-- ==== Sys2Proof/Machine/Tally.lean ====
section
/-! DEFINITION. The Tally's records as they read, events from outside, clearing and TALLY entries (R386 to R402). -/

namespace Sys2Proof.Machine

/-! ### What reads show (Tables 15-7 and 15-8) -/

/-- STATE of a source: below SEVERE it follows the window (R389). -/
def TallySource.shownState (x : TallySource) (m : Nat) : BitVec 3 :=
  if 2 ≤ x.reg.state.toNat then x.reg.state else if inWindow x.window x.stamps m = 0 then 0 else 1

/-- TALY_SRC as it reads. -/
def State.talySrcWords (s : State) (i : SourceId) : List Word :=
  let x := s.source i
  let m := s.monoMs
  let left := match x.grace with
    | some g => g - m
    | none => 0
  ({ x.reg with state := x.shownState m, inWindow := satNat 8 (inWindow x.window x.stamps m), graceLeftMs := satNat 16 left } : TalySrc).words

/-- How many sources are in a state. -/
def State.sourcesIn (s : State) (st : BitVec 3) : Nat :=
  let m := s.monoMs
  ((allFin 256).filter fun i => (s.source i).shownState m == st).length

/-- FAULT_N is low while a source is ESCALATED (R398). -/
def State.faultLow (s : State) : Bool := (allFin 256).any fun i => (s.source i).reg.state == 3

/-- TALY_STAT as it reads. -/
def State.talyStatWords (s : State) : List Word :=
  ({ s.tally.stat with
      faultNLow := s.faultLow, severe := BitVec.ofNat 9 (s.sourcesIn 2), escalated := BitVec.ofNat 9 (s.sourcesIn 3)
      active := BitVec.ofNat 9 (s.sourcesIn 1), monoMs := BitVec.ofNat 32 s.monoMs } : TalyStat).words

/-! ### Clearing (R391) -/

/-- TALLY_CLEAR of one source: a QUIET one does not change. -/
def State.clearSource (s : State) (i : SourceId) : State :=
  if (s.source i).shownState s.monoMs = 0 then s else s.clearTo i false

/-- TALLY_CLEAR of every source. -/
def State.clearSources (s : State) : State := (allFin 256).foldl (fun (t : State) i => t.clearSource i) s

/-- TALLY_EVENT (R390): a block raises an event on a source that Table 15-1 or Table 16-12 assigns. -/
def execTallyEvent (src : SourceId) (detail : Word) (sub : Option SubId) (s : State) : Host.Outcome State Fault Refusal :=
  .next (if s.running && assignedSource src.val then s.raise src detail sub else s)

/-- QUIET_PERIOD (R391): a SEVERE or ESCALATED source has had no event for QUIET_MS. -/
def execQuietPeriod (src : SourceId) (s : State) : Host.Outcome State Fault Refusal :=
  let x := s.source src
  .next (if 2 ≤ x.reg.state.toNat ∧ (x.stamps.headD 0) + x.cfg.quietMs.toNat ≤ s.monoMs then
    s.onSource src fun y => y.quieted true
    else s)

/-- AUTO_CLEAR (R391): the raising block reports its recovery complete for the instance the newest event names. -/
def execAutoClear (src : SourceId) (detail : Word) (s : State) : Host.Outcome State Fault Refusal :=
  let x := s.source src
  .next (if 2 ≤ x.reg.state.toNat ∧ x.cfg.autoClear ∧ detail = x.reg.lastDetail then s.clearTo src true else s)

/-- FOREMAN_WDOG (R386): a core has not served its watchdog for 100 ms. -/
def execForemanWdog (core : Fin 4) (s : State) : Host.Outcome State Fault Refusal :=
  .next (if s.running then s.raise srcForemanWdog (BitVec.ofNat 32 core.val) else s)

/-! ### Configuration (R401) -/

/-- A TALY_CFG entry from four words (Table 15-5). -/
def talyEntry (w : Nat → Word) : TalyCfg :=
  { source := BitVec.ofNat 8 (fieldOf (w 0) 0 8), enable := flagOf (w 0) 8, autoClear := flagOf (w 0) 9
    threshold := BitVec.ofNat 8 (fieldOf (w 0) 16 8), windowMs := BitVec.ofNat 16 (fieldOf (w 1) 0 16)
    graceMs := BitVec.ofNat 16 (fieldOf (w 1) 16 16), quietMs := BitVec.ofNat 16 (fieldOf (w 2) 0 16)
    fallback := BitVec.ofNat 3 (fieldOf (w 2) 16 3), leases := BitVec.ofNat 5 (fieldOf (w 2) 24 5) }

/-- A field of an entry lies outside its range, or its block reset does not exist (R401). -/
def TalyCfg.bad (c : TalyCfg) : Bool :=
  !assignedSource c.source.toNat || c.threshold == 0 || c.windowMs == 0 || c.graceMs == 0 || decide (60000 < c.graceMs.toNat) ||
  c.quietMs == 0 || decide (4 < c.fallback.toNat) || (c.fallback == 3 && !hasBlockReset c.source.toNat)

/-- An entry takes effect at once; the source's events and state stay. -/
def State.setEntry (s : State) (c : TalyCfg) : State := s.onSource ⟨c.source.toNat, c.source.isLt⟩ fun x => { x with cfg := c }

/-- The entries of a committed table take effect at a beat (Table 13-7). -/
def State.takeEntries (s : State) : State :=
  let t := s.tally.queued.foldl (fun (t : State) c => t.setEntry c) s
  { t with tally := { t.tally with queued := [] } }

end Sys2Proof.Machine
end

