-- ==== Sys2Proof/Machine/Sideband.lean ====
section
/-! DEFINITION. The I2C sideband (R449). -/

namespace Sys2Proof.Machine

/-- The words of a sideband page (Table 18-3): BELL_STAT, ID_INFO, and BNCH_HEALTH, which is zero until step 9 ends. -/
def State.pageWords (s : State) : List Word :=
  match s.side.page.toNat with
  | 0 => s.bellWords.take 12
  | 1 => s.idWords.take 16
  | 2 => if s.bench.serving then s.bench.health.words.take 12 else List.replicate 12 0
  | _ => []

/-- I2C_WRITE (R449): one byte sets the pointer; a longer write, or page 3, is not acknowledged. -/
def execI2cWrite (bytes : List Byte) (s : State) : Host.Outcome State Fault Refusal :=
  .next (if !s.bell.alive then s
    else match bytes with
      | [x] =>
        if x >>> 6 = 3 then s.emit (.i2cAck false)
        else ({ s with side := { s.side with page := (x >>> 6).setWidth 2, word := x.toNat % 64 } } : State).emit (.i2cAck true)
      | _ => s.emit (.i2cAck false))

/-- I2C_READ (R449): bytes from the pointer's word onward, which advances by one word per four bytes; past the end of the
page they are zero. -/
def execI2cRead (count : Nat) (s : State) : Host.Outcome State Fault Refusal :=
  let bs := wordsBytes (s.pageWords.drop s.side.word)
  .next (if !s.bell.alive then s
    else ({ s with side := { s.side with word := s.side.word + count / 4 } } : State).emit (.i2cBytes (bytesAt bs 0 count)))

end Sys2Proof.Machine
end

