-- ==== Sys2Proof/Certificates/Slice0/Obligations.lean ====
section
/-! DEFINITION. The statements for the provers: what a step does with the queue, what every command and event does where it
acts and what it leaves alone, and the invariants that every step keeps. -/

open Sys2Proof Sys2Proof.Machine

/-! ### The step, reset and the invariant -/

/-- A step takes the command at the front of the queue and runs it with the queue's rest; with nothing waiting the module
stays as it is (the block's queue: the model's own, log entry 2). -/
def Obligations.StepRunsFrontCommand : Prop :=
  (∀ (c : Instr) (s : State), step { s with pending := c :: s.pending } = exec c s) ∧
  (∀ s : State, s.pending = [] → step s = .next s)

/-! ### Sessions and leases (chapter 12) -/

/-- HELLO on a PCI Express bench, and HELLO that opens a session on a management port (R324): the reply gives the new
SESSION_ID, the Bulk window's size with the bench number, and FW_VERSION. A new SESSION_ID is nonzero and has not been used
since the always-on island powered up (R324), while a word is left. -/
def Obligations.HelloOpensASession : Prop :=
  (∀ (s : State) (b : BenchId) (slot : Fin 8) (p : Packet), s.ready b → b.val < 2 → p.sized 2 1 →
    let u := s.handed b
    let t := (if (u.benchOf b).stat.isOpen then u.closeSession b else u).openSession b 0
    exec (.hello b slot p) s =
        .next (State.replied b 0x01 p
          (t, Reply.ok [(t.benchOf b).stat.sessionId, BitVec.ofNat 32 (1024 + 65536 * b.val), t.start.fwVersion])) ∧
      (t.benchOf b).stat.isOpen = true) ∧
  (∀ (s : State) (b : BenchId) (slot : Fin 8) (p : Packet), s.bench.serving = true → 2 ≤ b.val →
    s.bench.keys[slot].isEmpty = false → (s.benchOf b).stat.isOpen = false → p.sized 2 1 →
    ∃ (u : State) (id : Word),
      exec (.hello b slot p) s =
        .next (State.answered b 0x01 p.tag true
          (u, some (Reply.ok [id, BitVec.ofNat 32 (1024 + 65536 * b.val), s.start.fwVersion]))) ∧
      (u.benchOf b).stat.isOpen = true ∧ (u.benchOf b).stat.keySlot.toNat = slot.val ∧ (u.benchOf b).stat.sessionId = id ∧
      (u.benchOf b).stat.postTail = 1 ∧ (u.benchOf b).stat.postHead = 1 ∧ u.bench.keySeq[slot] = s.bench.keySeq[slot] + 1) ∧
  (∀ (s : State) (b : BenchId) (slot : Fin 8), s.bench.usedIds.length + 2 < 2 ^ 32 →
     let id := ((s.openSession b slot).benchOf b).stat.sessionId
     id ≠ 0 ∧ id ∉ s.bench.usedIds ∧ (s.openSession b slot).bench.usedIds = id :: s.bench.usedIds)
· · ·
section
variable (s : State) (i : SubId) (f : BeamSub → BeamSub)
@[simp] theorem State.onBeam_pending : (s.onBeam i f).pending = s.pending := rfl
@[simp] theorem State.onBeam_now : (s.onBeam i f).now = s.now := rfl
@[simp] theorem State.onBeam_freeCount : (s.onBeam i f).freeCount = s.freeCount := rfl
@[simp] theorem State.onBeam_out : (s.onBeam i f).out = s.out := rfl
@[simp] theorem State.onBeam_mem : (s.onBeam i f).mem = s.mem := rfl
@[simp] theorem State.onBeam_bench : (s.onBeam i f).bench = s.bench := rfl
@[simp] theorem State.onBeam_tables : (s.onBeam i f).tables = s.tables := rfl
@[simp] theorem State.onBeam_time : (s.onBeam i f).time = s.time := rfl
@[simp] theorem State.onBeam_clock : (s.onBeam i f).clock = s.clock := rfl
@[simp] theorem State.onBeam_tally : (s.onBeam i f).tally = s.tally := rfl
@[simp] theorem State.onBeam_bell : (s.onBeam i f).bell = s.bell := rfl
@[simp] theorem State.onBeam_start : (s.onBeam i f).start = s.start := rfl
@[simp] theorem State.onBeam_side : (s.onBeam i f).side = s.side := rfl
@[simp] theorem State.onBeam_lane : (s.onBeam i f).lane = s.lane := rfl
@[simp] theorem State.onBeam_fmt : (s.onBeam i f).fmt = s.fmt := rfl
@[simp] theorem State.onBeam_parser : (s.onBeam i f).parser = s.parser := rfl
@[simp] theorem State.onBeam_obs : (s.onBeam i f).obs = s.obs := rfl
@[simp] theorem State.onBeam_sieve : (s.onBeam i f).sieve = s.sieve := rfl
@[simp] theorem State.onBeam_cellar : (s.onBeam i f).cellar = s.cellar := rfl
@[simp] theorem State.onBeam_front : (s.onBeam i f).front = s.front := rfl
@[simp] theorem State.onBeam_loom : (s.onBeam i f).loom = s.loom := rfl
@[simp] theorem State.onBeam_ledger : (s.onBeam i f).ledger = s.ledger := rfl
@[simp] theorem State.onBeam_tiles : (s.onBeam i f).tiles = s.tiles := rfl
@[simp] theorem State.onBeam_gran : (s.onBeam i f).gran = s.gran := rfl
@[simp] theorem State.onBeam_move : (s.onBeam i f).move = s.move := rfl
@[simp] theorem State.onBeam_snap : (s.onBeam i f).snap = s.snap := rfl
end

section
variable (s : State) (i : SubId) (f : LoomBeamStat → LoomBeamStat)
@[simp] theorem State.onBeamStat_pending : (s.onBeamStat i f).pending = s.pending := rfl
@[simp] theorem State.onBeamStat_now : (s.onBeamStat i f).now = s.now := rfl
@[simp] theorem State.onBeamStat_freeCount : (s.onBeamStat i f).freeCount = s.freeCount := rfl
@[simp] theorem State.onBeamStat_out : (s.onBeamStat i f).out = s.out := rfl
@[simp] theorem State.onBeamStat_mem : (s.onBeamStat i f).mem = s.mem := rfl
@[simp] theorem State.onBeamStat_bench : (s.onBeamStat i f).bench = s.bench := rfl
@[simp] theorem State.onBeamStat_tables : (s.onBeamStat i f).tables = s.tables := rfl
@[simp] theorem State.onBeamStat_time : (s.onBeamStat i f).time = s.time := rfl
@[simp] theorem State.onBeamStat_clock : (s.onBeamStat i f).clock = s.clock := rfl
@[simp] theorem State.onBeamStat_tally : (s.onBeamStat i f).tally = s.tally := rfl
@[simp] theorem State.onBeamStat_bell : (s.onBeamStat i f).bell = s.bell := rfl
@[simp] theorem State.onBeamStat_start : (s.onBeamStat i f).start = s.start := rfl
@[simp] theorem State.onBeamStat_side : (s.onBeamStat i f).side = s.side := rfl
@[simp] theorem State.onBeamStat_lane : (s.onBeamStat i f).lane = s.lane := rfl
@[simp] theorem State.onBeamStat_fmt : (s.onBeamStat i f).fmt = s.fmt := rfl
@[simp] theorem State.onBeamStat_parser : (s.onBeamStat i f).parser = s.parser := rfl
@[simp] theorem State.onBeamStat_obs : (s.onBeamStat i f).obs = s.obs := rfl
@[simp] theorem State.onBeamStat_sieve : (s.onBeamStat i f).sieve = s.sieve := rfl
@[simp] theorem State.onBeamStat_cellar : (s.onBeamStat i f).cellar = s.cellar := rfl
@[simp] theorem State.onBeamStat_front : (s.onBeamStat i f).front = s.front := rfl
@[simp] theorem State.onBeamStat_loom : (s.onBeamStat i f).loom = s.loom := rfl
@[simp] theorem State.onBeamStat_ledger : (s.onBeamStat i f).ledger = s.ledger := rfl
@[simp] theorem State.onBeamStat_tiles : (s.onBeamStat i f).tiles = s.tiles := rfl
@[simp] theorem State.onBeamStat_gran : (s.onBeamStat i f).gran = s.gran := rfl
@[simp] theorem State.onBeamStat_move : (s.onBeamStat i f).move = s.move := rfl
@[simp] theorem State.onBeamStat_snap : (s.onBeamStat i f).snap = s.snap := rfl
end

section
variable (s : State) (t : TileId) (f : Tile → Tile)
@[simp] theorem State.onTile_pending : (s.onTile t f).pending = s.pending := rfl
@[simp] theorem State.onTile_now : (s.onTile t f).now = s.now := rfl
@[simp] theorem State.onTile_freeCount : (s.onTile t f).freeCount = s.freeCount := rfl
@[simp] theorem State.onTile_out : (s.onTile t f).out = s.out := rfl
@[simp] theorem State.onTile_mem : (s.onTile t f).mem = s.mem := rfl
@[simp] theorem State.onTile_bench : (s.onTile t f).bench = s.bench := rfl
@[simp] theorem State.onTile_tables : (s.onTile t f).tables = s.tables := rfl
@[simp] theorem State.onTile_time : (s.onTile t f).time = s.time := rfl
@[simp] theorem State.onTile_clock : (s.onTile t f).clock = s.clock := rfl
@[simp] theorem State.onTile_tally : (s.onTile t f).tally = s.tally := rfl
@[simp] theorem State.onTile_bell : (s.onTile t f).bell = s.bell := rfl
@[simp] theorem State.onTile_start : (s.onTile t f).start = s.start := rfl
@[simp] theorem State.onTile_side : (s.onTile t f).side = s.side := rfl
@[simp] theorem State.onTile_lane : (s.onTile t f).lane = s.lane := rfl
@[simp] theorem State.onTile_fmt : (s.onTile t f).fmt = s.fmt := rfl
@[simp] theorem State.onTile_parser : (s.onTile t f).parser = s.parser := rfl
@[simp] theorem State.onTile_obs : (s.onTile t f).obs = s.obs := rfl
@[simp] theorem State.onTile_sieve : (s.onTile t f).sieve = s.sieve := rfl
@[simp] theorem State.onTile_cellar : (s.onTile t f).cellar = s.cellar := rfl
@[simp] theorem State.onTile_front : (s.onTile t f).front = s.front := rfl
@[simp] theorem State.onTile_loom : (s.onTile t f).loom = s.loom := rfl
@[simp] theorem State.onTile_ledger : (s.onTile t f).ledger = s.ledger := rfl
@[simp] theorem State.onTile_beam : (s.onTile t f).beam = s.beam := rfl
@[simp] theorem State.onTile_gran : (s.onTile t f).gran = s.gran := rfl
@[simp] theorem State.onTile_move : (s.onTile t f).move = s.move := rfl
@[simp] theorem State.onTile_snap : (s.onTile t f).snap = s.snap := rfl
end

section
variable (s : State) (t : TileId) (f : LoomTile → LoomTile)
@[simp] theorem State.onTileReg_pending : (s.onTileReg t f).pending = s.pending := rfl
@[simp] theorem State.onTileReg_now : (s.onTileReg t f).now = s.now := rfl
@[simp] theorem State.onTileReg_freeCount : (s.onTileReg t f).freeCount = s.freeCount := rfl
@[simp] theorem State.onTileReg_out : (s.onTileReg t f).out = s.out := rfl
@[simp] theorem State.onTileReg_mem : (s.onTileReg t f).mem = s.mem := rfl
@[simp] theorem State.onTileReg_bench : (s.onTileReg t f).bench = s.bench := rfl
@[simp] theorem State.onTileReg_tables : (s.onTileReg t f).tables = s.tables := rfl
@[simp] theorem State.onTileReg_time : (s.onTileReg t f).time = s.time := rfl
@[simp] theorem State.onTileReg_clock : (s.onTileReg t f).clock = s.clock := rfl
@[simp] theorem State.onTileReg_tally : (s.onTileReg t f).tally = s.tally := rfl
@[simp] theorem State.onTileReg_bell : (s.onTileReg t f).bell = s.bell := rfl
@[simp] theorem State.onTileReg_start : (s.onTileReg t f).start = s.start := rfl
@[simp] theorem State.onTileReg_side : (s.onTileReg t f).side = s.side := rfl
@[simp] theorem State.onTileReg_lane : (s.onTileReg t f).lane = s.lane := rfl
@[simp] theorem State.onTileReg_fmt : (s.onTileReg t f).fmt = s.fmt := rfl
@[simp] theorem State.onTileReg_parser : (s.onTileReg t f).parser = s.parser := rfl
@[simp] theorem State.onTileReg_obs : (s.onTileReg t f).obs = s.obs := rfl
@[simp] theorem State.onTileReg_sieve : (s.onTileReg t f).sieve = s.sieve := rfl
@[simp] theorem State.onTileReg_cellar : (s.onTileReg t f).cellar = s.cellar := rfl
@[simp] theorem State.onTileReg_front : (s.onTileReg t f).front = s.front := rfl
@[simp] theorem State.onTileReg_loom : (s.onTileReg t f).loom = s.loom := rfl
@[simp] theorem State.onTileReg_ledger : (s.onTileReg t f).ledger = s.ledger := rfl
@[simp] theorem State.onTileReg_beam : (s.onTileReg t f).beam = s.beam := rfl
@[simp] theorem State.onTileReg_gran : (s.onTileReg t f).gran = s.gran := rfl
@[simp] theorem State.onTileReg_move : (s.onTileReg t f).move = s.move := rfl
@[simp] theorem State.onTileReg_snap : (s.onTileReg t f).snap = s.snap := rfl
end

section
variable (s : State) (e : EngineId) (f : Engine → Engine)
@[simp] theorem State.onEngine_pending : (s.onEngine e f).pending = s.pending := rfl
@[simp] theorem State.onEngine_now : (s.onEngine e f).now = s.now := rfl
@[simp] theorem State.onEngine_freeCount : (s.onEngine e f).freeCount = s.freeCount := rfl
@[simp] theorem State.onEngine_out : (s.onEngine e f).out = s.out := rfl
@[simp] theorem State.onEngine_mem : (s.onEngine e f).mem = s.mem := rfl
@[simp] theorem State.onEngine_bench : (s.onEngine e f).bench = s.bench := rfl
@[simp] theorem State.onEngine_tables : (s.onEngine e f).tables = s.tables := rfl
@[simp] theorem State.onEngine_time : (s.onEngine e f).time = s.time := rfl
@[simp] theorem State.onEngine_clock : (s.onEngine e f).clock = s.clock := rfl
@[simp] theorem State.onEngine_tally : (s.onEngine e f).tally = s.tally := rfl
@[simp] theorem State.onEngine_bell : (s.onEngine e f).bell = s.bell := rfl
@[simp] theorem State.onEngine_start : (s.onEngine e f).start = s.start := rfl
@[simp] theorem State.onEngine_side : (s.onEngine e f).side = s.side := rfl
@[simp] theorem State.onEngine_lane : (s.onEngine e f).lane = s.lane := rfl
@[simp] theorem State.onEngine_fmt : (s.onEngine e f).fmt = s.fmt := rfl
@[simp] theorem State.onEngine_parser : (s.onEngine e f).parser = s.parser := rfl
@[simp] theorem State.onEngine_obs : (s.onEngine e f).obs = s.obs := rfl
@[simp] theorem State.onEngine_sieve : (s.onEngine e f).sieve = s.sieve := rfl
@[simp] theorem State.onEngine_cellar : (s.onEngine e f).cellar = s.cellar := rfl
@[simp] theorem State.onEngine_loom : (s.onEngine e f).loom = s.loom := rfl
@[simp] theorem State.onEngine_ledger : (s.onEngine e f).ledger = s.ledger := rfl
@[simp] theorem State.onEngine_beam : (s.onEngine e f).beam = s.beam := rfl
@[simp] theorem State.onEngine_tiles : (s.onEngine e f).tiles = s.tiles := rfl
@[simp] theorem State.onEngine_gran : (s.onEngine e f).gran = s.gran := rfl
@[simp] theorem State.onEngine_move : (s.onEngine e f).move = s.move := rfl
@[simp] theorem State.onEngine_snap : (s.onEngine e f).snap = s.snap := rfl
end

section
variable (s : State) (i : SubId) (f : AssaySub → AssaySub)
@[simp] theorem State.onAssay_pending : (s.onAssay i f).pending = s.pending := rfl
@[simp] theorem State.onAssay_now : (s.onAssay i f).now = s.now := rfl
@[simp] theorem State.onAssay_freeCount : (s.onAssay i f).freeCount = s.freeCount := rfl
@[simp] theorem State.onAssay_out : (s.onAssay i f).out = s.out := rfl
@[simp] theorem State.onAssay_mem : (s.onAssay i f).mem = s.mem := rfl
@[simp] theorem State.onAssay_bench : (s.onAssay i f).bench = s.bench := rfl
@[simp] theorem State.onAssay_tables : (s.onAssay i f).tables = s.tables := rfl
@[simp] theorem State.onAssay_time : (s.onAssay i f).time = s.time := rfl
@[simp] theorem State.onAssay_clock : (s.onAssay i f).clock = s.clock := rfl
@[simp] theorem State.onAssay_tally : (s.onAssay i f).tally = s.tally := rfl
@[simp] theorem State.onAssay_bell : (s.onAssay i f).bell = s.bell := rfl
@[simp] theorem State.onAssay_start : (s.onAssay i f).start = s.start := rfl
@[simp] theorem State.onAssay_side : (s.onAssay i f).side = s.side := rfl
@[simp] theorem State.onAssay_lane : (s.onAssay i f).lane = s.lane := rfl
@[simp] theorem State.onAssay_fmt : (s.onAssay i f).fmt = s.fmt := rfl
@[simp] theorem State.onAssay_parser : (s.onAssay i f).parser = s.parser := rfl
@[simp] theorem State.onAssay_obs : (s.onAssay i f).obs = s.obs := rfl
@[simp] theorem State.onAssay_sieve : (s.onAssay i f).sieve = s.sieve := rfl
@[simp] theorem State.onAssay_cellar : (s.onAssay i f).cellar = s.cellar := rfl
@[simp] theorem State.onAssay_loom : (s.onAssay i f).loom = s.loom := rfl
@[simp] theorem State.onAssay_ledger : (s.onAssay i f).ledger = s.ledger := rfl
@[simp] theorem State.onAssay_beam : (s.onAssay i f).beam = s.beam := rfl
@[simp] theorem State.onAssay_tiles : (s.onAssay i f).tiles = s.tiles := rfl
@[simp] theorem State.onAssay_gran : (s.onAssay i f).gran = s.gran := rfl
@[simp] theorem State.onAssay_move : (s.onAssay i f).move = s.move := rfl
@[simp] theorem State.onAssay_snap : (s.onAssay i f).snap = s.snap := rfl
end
· · ·
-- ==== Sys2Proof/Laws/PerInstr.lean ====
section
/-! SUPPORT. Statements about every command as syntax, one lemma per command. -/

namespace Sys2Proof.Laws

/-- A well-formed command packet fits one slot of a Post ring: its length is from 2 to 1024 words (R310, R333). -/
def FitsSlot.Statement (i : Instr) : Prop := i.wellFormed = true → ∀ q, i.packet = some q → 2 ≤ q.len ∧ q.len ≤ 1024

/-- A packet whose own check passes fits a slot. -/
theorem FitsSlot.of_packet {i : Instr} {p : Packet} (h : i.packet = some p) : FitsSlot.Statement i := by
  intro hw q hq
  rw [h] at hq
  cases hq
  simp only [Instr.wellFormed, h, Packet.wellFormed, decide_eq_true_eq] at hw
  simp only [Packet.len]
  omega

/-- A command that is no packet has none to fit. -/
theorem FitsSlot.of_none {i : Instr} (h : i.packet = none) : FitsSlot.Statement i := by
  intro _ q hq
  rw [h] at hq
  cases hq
· · ·
__Aim of the exercise__
Find where the line with "(s.onBeam i f).lane = s.lane := rfl" sits in the material above, then copy exactly from it through the line with "(s.onBeam i f).front = s.front := rfl". Add no other line.

__Finished task__
@[simp] theorem State.onBeam_lane : (s.onBeam i f).lane = s.lane := rfl
@[simp] theorem State.onBeam_fmt : (s.onBeam i f).fmt = s.fmt := rfl
@[simp] theorem State.onBeam_parser : (s.onBeam i f).parser = s.parser := rfl
@[simp] theorem State.onBeam_obs : (s.onBeam i f).obs = s.obs := rfl
@[simp] theorem State.onBeam_sieve : (s.onBeam i f).sieve = s.sieve := rfl
@[simp] theorem State.onBeam_cellar : (s.onBeam i f).cellar = s.cellar := rfl
@[simp] theorem State.onBeam_front : (s.onBeam i f).front = s.front := rfl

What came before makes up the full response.